First, use the `create_engine()` function to connect to the database (`census_date.sqlite`, which is in the data folder).

In [54]:
# Your code here

To see all tables contained in this database, you can run the following cell.

In [55]:
query = '''
SELECT 
    name
FROM 
    sqlite_master 
WHERE 
    type ='table' AND 
    name NOT LIKE 'sqlite_%';
'''

engine.execute(query).fetchall()

[('age',), ('race',), ('educ',), ('hhinc',)]

We are going go look specifically at the race and the hhinc (household income) tables.

[Studies](https://www.ama-assn.org/delivering-care/health-equity/data-10-cities-show-covid-19-impact-based-poverty-race) have seen higher rates of infection and death from COVID-19 in more racially diverse counties compared to those which are substantially white with the same income level.

Eventually, we'll compare infection rates for majority white vs. majority non-white zipcodes in Davidson County. For now, let's just identify which zip codes are majority white.

**Step 1:** Write a query to retrieve all rows from the race table.
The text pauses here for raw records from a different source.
/-- A local port of an edge switch can carry flits: a bundle of the current plan that is up and does not retrain (R284,
R291, R294), or a fixed-bundle port in state UP with its gate open (R273, R285). -/
def State.localUp (s : State) (n k : Nat) : Bool :=
  if k < 6 then
    let p := s.get F.CPCUR_CUR 0
    decide (p < 8) && decide (s.get F.PLBUND_EN (24 * p + 6 * n + k) = 1) && !bit (s.get F.CPSTAT_NOTUP 0) (6 * n + k)
      && !s.training.contains (6 * n + k)
  else decide (s.get F.PORTSTAT_STATE (s.rolePort n k) = 3) && !s.shut.contains (s.rolePort n k)

/-! ## Drops (R249, R256, R257) -/

def State.setFab (s : State) (f : Fabric) : State := { s with fab := f }

/-- Record a drop at a switch point: FCOUNT, FLASTDROP, the event at most once per millisecond (the time since the last
one is a free value, log entry 5), and the NACK of R257. Reasons as in FLASTDROP. -/
def State.dropFlit (s : State) (sp reason : Nat) (f : Flit) : State :=
  let k := if reason = 6 then 8 else reason + 1
  let s := s.bump F.FCOUNT_COUNT k 1
  let s := s.setReg .FLASTDROP 0 ((if reason = 6 then 0 else f.header) * 2 ^ 48 + sp * 2 ^ 16 + reason)
  let n := SMap.get 0 s.fab.drops sp + 1
  let s := s.setFab { s.fab with drops := SMap.set 0 s.fab.drops sp n }
  let d := s.drawTime
  let s := if n = 1 || decide (1000 ≤ d.1) then d.2.log .fabricDrop sp (leBytes 8 n ++ List.replicate 6 0) else d.2
  if 5 ≤ reason ∨ 2 ≤ f.cls ∨ f.kind = kACK ∨ f.kind = kNACK then s
  else
    let d := s.draw
    let nack : Flit :=
      { Flit.empty with sep := d.1 % 1024, dep := f.sep, sdev := s.dev, ddev := f.sdev, kind := kNACK, cls := 1,
                        epoch := s.get F.RTEPOCH_CUR 0,
                        data := leBytes 2 f.seq ++ leBytes 1 f.cls ++ leBytes 1 reason ++ leBytes 2 f.dep
                          ++ leBytes 1 f.ddev ++ leBytes 1 f.tag }
    d.2.setFab { d.2.fab with waiting := d.2.fab.waiting ++ [(sp, nack)] }

/-! ## Routing (R250, R268, R370, R417) -/

/-- A message between a cache bank of this module and the twin, or host traffic that runs through the twin or comes for
it: it travels only over P40 and P41 (R417, R421, R432). -/
def State.bridged (s : State) (f : Flit) : Bool :=
  !s.isOwn f.ddev &&
    (decide (f.kind = kWRITE) && decide (f.sep % 16 = 2) || decide (f.cls = 1) && decide (f.dep % 16 = 2)
      || decide (24 ≤ f.kind) && decide (s.get F.TWINSTAT_CONFLICT 0 = 0)
         && (decide (f.ddev = 255) && decide (f.sdev = s.dev) && decide (s.get F.TWINSTAT_FAILOVER 0 = 1)
             || decide (f.ddev ≠ 255) && decide (s.get F.TWINSTAT_PEER 0 ≠ 0)
                && decide (f.ddev = s.get F.TWINSTAT_PEERDEV 0)))

/-- The edge dies whose bridge ports carry twin traffic: those UP while the carrier holds a twin (R416, R417). -/
def State.bridgeDies (s : State) : List Nat := (List.range 2).filter fun n => s.twin.present && s.localUp n 10

/-- The edge die a message takes to the bridge: while both ports are UP, messages of even SEQ take P40 and those of odd SEQ
P41 (DESIGN CHOICE, log 58: R417 only has both ports used). -/
def State.bridgeDie (s : State) (f : Flit) : Option Nat :=
  match s.bridgeDies with
  | [] => none
  | [n] => some n
  | _ => some (f.seq % 2)

/-- Outputs toward a row and a column, each with the distance left in its dimension. -/
def toward (r row col : Nat) : List (Nat × Nat) :=
  let y := r / 8
  let x := r % 8
  (if row < y then [(0, y - row)] else []) ++ (if x < col then [(1, col - x)] else []) ++
  (if y < row then [(2, row - y)] else []) ++ (if col < x then [(3, x - col)] else [])

/-- The productive outputs of a flit at a router with the remaining distance in each one's dimension; `none` where its
table entry routes nothing (R256). -/
def State.productive (s : State) (r : Nat) (f : Flit) : Option (List (Nat × Nat)) :=
  if s.isOwn f.ddev then some (toward r (f.dep / 16 / 8) (f.dep / 16 % 8))
  else if s.bridged f then
    match s.bridgeDie f with
    | none => none
    | some n => match attachOf r with
      | some (m, _) => some (if m = n then [(4, 0)] else toward r (min (r / 8) 3) (7 * n))
      | none => some (toward r (min (r / 8) 3) (7 * n))
  else
    let e := s.reg .RTENT (512 * r + 256 * f.epoch + f.ddev)
    let outs := (List.range 5).filter fun o => bit e o && (decide (o < 4) || (attachOf r).isSome)
    if bit e 15 && !outs.isEmpty then some (outs.map fun o => (o, 0)) else none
Run this query and save the results into a pandas DataFrame named `race`.

In [None]:
# Your code here

**Step 2:** Create a column named `pct_white` by dividing the `Not Hispanic or Latino_White alone` column by the `Total` column.

In [None]:
# Your Code Here

**Question:** How many zip codes in this table are majority white (meaning `pct_white` is at least 0.5)?

In [None]:
# Your Code Here

**Difficult Question:** The race table currently includes many more zip codes than just Davidson County. Read in the COVID cases dataset, and use it to narrow down the number of rows in the `race` table to just those in Davidson County. Out of the Davidson County zip codes, how many are majority white? majority non-white?

In [89]:
# Your Code Here

[Other recent studies](https://jamanetwork.com/journals/jamanetworkopen/fullarticle/2779417) have looked at the relationship between the level of income inequality in an area and the number of COVID-19 infections. 

According to [Census Reporter](https://censusreporter.org/profiles/05000US47037-davidson-county-tn/) the median household income in Davidson County is $63,938.

Let's now identify which zip codes in Davidson County have a household income less than $60,000.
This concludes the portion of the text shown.